= Sue Akers =

British police officer

Susan Penelope Akers CBE QPM (born 1957) is a retired Deputy Assistant Commissioner of the British Metropolitan Police Service.

She joined the force in 1976 and was promoted by the Metropolitan Police Authority from the rank of Chief Superintendent to Commander in 2004. The posts she held also included Head of Organised Crime & Criminal Networks in the Specialist Crime Directorate.

She led Operation Weeting, a British police investigation into allegations of phone hacking in the News International phone hacking scandal, from January 2011. In July 2011, as the result of documents submitted to Operation Weeting, she took on the leadership of a related investigation, Operation Elveden. She led Operation Tuleta, a 2011–12 investigation into illegal access of private computers. Akers led police inquiries into the potential involvement of intelligence services in relation to detainees held abroad.

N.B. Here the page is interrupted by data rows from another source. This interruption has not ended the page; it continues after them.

/-! ## Reset, boot, flash, OTP and test access (R401 to R420, R428 to R432, R440, R463 to R475) -/

/-- POWER_ON_RESET, PIN_RESET and WARM_RESET (R407, R410): every part takes its reset state but the OTP, the flash, a latched
thermal trip and the stores in host memory, and the outputs are at high impedance; a warm reset keeps the straps, and comes only where
firmware has asked for it. A reset changes no OTP bit but those of a generation whose first words were being programmed. A due
warm reset takes the place of the LATCH at a boundary (R471, R412). -/
def Obligations.ResetsRestoreTheDevice : Prop := (
  ∀ s : State,
    let f := [Part.clk, .cfg, .pendLv, .openSet, .com, .comp, .heads, .links, .rasters, .chans, .loops, .oss, .lines, .sluice, .therm,
      .safety, .cxl, .queues, .ev, .boot, .power, .otp, .cal, .flash, .upd, .cw, .jtag, .bar2, .mirrorGen, .out, .free]
    let trip := s.therm.groups[(0 : Fin 2)].tripped || s.therm.groups[(1 : Fin 2)].tripped
    let fresh (k : ResetKind) (t : State) : Prop :=
      t.boot = { State.reset.boot with stage := .reset, kind := k, straps := s.boot.straps, sampled := k == .warm && s.boot.sampled } ∧
      t.clk = { State.reset.clk with now := s.clk.now, start := s.clk.now } ∧ t.cfg = State.reset.cfg ∧
      t.queues = State.reset.queues ∧ t.ev = State.reset.ev ∧ t.heads = State.reset.heads ∧ t.chans = State.reset.chans ∧
      t.links = State.reset.links ∧ t.cal = State.reset.cal ∧ t.upd = State.reset.upd ∧ t.bar2 = State.reset.bar2 ∧
      t.flash = { s.flash with jobs := [], slice := false } ∧ t.otp = { s.otp with gens := t.otp.gens } ∧
      (s.cal.commit = none → t.otp = s.otp) ∧ .hiZ ∈ t.out ∧
      (∀ g : Fin 2, t.therm.groups[g].tripped = s.therm.groups[g].tripped) ∧
      (trip = false → t.safety = State.reset.safety ∧ t.therm = State.reset.therm) ∧
      (trip = true → t.safety.mode = .dark ∧ t.safety.causes = 0x0800 ∧ t.safety.standing = 0x0800)
    Ends .powerOnReset s f (fresh .power) ∧ Ends .pinReset s f (fresh .pin) ∧
    (s.upd.resetDue = true → Ends .warmReset s f (fresh .warm)) ∧ (s.upd.resetDue = false → exec .warmReset s = .next (settle s))) ∧ (
  ∀ (a : TickCheck) (c : BitVec 32) (b : Nat) (s : State), s.clk.phase = .finish → s.clk.boundary = some b →
    s.upd.resetDue = true →
    ∃ t, exec (.tickBoundary a c) s = .next t ∧ t.boot.stage = .reset ∧ t.boot.kind = .warm ∧ t.clk.now = max s.clk.now b ∧
      t.cfg = State.reset.cfg ∧ t.queues = State.reset.queues ∧ t.otp = s.otp ∧ t.pending = s.pending ∧ t.flash.record = s.flash.record)

/-- RESET_RELEASE and BOOT_START (R412 to R415, R470). The straps are sampled but after a warm reset, and the boot starts at once
after a warm reset or with WAKE_IN high, else when WAKE_IN has risen; BOOT_SRC 2 leads to recovery; else a programmed device boots its
image, counting a trial's boots; one whose integrator block is blank waits for its programming, and a bad OTP region is a boot fault. BOOT_FAULT and
PLL_LOCK_TIMEOUT (R341, R402, R414, R415): only while the device boots. A fault is latched, the device dark, and recovery follows
where the CXL port runs; a load or signature that fails takes the other slot once, where its state allows. -/
def Obligations.BootFollowsItsSteps : Prop := (
  ∀ s : State,
    let warm := s.boot.kind == .warm && s.boot.sampled
    let boots (p : Straps) (t : State) : Prop := t.boot.stage = .booting ∧ t.boot.straps = p ∧ t.boot.bootAt = s.clk.now ∧
      t.clk.held = false ∧ t.clk.now = s.clk.now ∧ t.cxl.cfgReady = p.cxlEn
    let blank (p : Straps) (t : State) : Prop :=
      t.boot.stage = (if p.cxlEn then BootStage.recovery else .factory) ∧ t.boot.straps = p ∧ t.safety = s.safety
    (∀ p w, s.boot.stage ≠ .reset → exec (.resetRelease p w) s = .next (settle s)) ∧
    (∀ p, s.boot.stage = .reset → warm = false →
      exec (.resetRelease p false) s = .next (settle (emit .driven (onClk (fun c => { c with start := c.now })
        (onBoot (fun b => { b with stage := .waiting, sampled := true, straps := p }) s))))) ∧
    (∀ p w i, s.boot.stage = .reset → warm = true ∨ w = true → s.otp.vendorOk = true → s.otp.integrator = some i → integratorOk i = true →
      let q := if warm then s.boot.straps else p
      q.bootSrc ≠ 2 → s.flash.record.state[activeOf s.flash.record] ≠ 3 →
      Ends (.resetRelease p w) s [.clk, .cxl, .boot, .out] (boots q)) ∧
    (∀ p w, s.boot.stage = .reset → warm = true ∨ w = true → s.otp.vendorOk = true → s.otp.integrator = none →
      (if warm then s.boot.straps else p).bootSrc ≠ 2 →
      Ends (.resetRelease p w) s [.clk, .cxl, .boot, .out] (blank (if warm then s.boot.straps else p))) ∧
    (s.boot.stage ≠ .waiting → exec .bootStart s = .next (settle s)) ∧
    (s.boot.stage = .waiting → s.otp.vendorOk = true → s.boot.straps.bootSrc = 2 → s.boot.straps.cxlEn = true →
      Ends .bootStart s [.clk, .cxl, .boot, .out] (blank s.boot.straps)) ∧
    (s.boot.stage = .waiting → s.otp.vendorOk = true → s.boot.straps.bootSrc ≠ 2 → s.otp.integrator = none →
      Ends .bootStart s [.clk, .cxl, .boot, .out] (blank s.boot.straps)) ∧
    (∀ i, s.boot.stage = .waiting → s.otp.vendorOk = true → s.otp.integrator = some i → integratorOk i = true →
      s.boot.straps.bootSrc ≠ 2 →
      (s.flash.record.state[activeOf s.flash.record] ≠ 3 → Ends .bootStart s [.clk, .cxl, .boot, .out] (boots s.boot.straps)) ∧
      (s.flash.record.state[activeOf s.flash.record] = 3 → s.flash.record.trials < 3 →
        Ends .bootStart s [.clk, .cxl, .boot, .flash, .out] fun t =>
          boots s.boot.straps t ∧ t.flash.record.trials = s.flash.record.trials + 1 ∧ t.flash.record.active = s.flash.record.active) ∧
      (s.flash.record.state[activeOf s.flash.record] = 3 → 3 ≤ s.flash.record.trials →
        s.flash.record.state[stagingOf s.flash.record] = 5 →
        Ends .bootStart s [.clk, .cxl, .boot, .flash, .out] fun t =>
          boots s.boot.straps t ∧ t.flash.record.active = (!s.flash.record.active) ∧ t.flash.record.revert = 1)) ∧
    (s.boot.stage = .waiting → s.otp.vendorOk = false → Quiet s →
      Ends .bootStart s [.clk, .chans, .safety, .cxl, .ev, .boot, .out] fun t =>
        t.boot.stage = faultStage s ∧ t.safety.mode = .dark ∧ t.safety.latched = true ∧ t.safety.causes.getLsbD 12 = true)) ∧ (
  ∀ s : State,
    let f := [Part.chans, .safety, .cxl, .ev, .boot, .out]
    let r := s.flash.record
    let failed (m : Nat) (t : State) : Prop := t.boot.stage = faultStage s ∧ t.safety.mode = .dark ∧ t.safety.latched = true ∧
      t.safety.causes.getLsbD m = true ∧ t.safety.safeN = true
    let other := s.boot.fellBack = false ∧ 3 ≤ r.state[stagingOf r] ∧ r.state[stagingOf r] ≤ 5
    (s.boot.stage ≠ .booting → exec .pllLockTimeout s = .next (settle s) ∧ ∀ k, exec (.bootFault k) s = .next (settle s)) ∧
    (s.boot.stage = .booting → Quiet s →
      Ends .pllLockTimeout s f (failed 12) ∧ Ends (.bootFault .asset) s f (failed 13) ∧
      (∀ k, k ≠ .asset → k ≠ .imageLoad → k ≠ .signature → Ends (.bootFault k) s f (failed 12)) ∧
      (∀ k, k = .imageLoad ∨ k = .signature → ¬ other → Ends (.bootFault k) s f (failed 12)) ∧
      (∀ k, k = .imageLoad ∨ k = .signature → other → Ends (.bootFault k) s [.cxl, .flash, .boot, .out] fun t =>
        t.boot = { s.boot with fellBack := true } ∧ t.flash.record.active = (!r.active) ∧ t.flash.record.revert = 3 ∧
        t.flash.record.seq = r.seq + 1)))

/-- READY_POINT (R414, R431, R473): the asset is checked, the highest sealed generation is in force, the stored settings have
taken effect, fetching begins and the Causeway ports ask for training; FIRST_LIGHT_TIMEOUT (R419) and TRIAL_TIMEOUT (R470) follow
it. -/
def Obligations.ReadyPointStartsTheDevice : Prop :=
  ∀ s : State,
    (∀ b, s.boot.stage ≠ .booting → exec (.readyPoint b) s = .next (settle s)) ∧
    (∀ b : BootLoad, s.boot.stage = .booting → assetOk b.asset = false → Quiet s →
      Ends (.readyPoint b) s [.chans, .safety, .cxl, .ev, .boot, .out] fun t =>
        t.boot.stage = faultStage s ∧ t.safety.mode = .dark ∧ t.safety.causes.getLsbD 13 = true) ∧
    (∀ b : BootLoad, s.boot.stage = .booting → assetOk b.asset = true → sealedGen s.otp = none → Quiet s →
      Ends (.readyPoint b) s [.chans, .safety, .cxl, .ev, .boot, .out] fun t =>
        t.boot.stage = faultStage s ∧ t.safety.mode = .dark ∧ t.safety.causes.getLsbD 12 = true) ∧
    (∀ (b : BootLoad) (g : Fin 4), s.boot.stage = .booting → assetOk b.asset = true → sealedGen s.otp = some g →
      let x := (bootSettings b (onBoot (fun y => { y with
        fwVersion := b.fwVersion, schema := b.schema, defaults := b.defaults, imageDigest := b.digest })
        (loadAsset (assetOf b.asset) s))).1
      placesOk (assetOf b.asset) (prospect x) = true → Quiet x →
      Ends (.readyPoint b) s [.clk, .cfg, .pendLv, .openSet, .com, .chans, .sluice, .safety, .cxl, .queues,
          .ev, .boot, .cal, .flash, .upd, .cw, .bar2, .out] fun t =>
        t.boot.stage = .running ∧ t.boot.readyAt = s.clk.now ∧ t.boot.fwVersion = b.fwVersion ∧ t.boot.schema = b.schema ∧
        t.cal.inForce = some g ∧ t.cal.live = s.otp.gens[g] ∧ t.cw.up.wanted = true ∧ t.cw.down.wanted = true ∧ t.cfg = x.cfg ∧
        t.flash.record = x.flash.record) ∧
    (s.boot.stage ≠ .running ∨ s.safety.firstLight = true → exec .firstLightTimeout s = .next (settle s)) ∧
    (s.boot.stage = .running → s.safety.firstLight = false →
      Ends .firstLightTimeout s [.chans, .safety, .cxl, .ev, .out] fun t =>
        ∀ h : Head, (s.cfg.wins[h].shown = true → s.heads[h].readyWin = false → t.safety.headDark.getLsbD h.val = true) ∧
          (s.safety.headDark.getLsbD h.val = true → t.safety.headDark.getLsbD h.val = true) ∧
          (s.cfg.wins[h].shown = false ∨ s.heads[h].readyWin = true →
            t.safety.headDark.getLsbD h.val = s.safety.headDark.getLsbD h.val)) ∧
    (let r := nextRecord s
     (s.upd.trialLeft = none ∨ r.state[activeOf r] ≠ 3 ∨ r.state[stagingOf r] ≠ 5 → exec .trialTimeout s = .next (settle s)) ∧
     (s.upd.trialLeft.isSome = true → r.state[activeOf r] = 3 → r.state[stagingOf r] = 5 →
      Ends .trialTimeout s [.flash, .upd, .cxl, .out] fun t => t.upd = { s.upd with trialLeft := none } ∧
        t.flash.jobs = s.flash.jobs ++ [{ plainJob (.record (revertRecord 2 r)) with tell := some 0, reset := true }]))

Akers retired at the end of 2012.

She was awarded the Queen's Police Medal in 2007 and was appointed Commander of the Order of the British Empire (CBE) in the 2013 Birthday Honours for services to policing.

Akers' role as a private investigator in the case of alleged rape of a schoolgirl in 2016 has been questioned. Employed by the family of the child, it was reported in The Daily Telegraph that Akers was "said to have had a number of meetings with serving officers about the case and tried to tell officers how to conduct the case. William Clegg QC, defending, also said she had asked to have access to court papers. The officer leading the investigation [...] agreed that it was 'unique' for a former Deputy Assistant Commissioner to be involved in that way."

She is played by Rebecca Front in the 2025 ITV drama about the News International phone hacking scandal, The Hack.